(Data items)
....................
-- ==== Sys2Proof/Tests/Slice0.lean ====
section
/-! SUPPORT. Tests: ill-formed terms refused, command words written out from the spec's encoding, one-step tests whose
expected values are the spec's vectors (95_test_vectors.md), and a witness for every statement with hypotheses. -/

namespace Sys2Proof.Tests

open Sys2Proof.Machine

/-! ### Helpers -/

/-- A buffer holding the given bytes, 0x00 above them. -/
def buf (n : Nat) (bytes : List Byte) : Vector Byte n := Vector.ofFn fun i => bytes.getD i.val 0

/-- s with one bus operation as the next step. -/
def hostDoes (op : HostOp) (s : State) : State := { s with host := [op], schedule := [.host] }

/-- s with the engine as the next to move. -/
def engineDoes (s : State) : State := { s with schedule := [.engine] }

/-- The state after a step. -/
def after (s : State) : State :=
  match step s with
  | .next t => t
  | .fault _ => State.reset
  | .refused _ => State.reset

/-- E2 counter 0 and counter 1: the HMAC-SHA1 digests (95_test_vectors.md E2). -/
def digest0 : List Byte :=
  [0xcc, 0x93, 0xcf, 0x18, 0x50, 0x8d, 0x94, 0x93, 0x4c, 0x64, 0xb6, 0x5d, 0x8b, 0xa7, 0x66, 0x7f, 0xb7, 0xcd, 0xe4,
    0xb0]
def digest1 : List Byte :=
  [0x75, 0xa4, 0x8a, 0x19, 0xd4, 0xcb, 0xe1, 0x00, 0x64, 0x4e, 0x8a, 0xc1, 0x39, 0x7e, 0xea, 0x74, 0x7a, 0x2d, 0x33,
    0xab]

/-- The candidate "287082" (95_test_vectors.md V-V1). -/
def cand1 : List Byte := [0x32, 0x38, 0x37, 0x30, 0x38, 0x32]

/-- A TRUNC pending on counter 0's digest, and a VALIDATE pending on counter 1's with a candidate. -/
def truncPending : State := { State.reset with digest := buf 64 digest0, pending := some .trunc }
def validatePending (cand : List Byte) (len : BitVec 8) : State :=
  { State.reset with digest := buf 64 digest1, cand := buf 16 cand, candlen := len, pending := some .validate }

/-! ### Ill-formed terms are refused (30_encoding.md R88, R89) -/

theorem test_wf_instr : [Instr.nop, .trunc, .validate, .clear].all Instr.wellFormed = true := by decide
theorem test_wf_place_unaligned_k : (Place.name .cand 2).wellFormed = false := by decide
theorem test_wf_place_past_window : (Place.name .digest 128).wellFormed = false := by decide
theorem test_wf_place_ok : (Place.name .digest 60).wellFormed = true := by decide
theorem test_wf_wr_bad_place : (HostLine.wr (.name .out 1) 0).wellFormed = false := by decide
theorem test_wf_rd_bad_place : (HostLine.rd (.name .out 6) none).wellFormed = false := by decide
theorem test_wf_poll_bad_place : (HostLine.poll (.name .status 3) 1 0).wellFormed = false := by decide
theorem test_wf_setcfg_too_wide : (HostLine.setcfg 0 0x10000000).wellFormed = false := by decide
theorem test_wf_lddig_not_words : (HostLine.lddig [1, 2, 3]).wellFormed = false := by decide
theorem test_wf_lddig_too_long : (HostLine.lddig (List.replicate 68 0)).wellFormed = false := by decide
theorem test_wf_ldcand_too_long (bytes : List Byte) (h : bytes.length = 256) :
    (HostLine.ldcand bytes).wellFormed = false := by simp [HostLine.wellFormed, h]

/-! ### Words written out from the spec's encoding (30_encoding.md R81: 28 zeros, then the four OPCODE bits of R82) -/

theorem test_decode_nop : decodeWord 0b0000000000000000000000000000_0000 = .ok .nop := by decide
theorem test_decode_trunc : decodeWord 0b0000000000000000000000000000_0001 = .ok .trunc := by decide
theorem test_decode_validate : decodeWord 0b0000000000000000000000000000_0010 = .ok .validate := by decide
theorem test_decode_clear : decodeWord 0b0000000000000000000000000000_1111 = .ok .clear := by decide
/-- The reserved opcodes at both ends of their range (30_encoding.md R83). -/
theorem test_decode_reserved_opcode :
    decodeWord 0b0000000000000000000000000000_0011 = .error .reservedOpcode ∧
    decodeWord 0b0000000000000000000000000000_1110 = .error .reservedOpcode := by decide
/-- RSVD bit 4 and RSVD bit 31 (95_test_vectors.md V-T18). -/
theorem test_decode_reserved_bits :
    decodeWord 0x00000011 = .error .reservedBits ∧ decodeWord 0x80000001 = .error .reservedBits := by decide
theorem test_encode_words :
    encode .nop = 0x00000000 ∧ encode .trunc = 0x00000001 ∧ encode .validate = 0x00000002 ∧
    encode .clear = 0x0000000F := by decide
/-- The first byte is bits 7:0 (20_memory.md R65). -/
theorem test_decode_bytes : decode [0x0F, 0x00, 0x00, 0x00, 0xAA] = .ok (.clear, [0xAA]) := by decide
theorem test_decode_bytes_order : decode [0x00, 0x00, 0x00, 0x0F] = .error .reservedBits := by decide
theorem test_decode_short : decode [0x01, 0x00, 0x00] = .error .truncated := by decide
theorem test_decode_table :
    decodeTableWord 32 0 = some .nop ∧ decodeTableWord 32 1 = some .trunc ∧ decodeTableWord 32 2 = some .validate ∧
    decodeTableWord 32 15 = some .clear ∧ decodeTableWord 32 5 = none := by decide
....................
Exercise details: Look back at the entries above. Retype the line with "namespace Sys2Proof.Tests", the line with "to move. -/", and all lines in between.

Answer for this exercise:
namespace Sys2Proof.Tests

open Sys2Proof.Machine

/-! ### Helpers -/

/-- A buffer holding the given bytes, 0x00 above them. -/
def buf (n : Nat) (bytes : List Byte) : Vector Byte n := Vector.ofFn fun i => bytes.getD i.val 0

/-- s with one bus operation as the next step. -/
def hostDoes (op : HostOp) (s : State) : State := { s with host := [op], schedule := [.host] }

/-- s with the engine as the next to move. -/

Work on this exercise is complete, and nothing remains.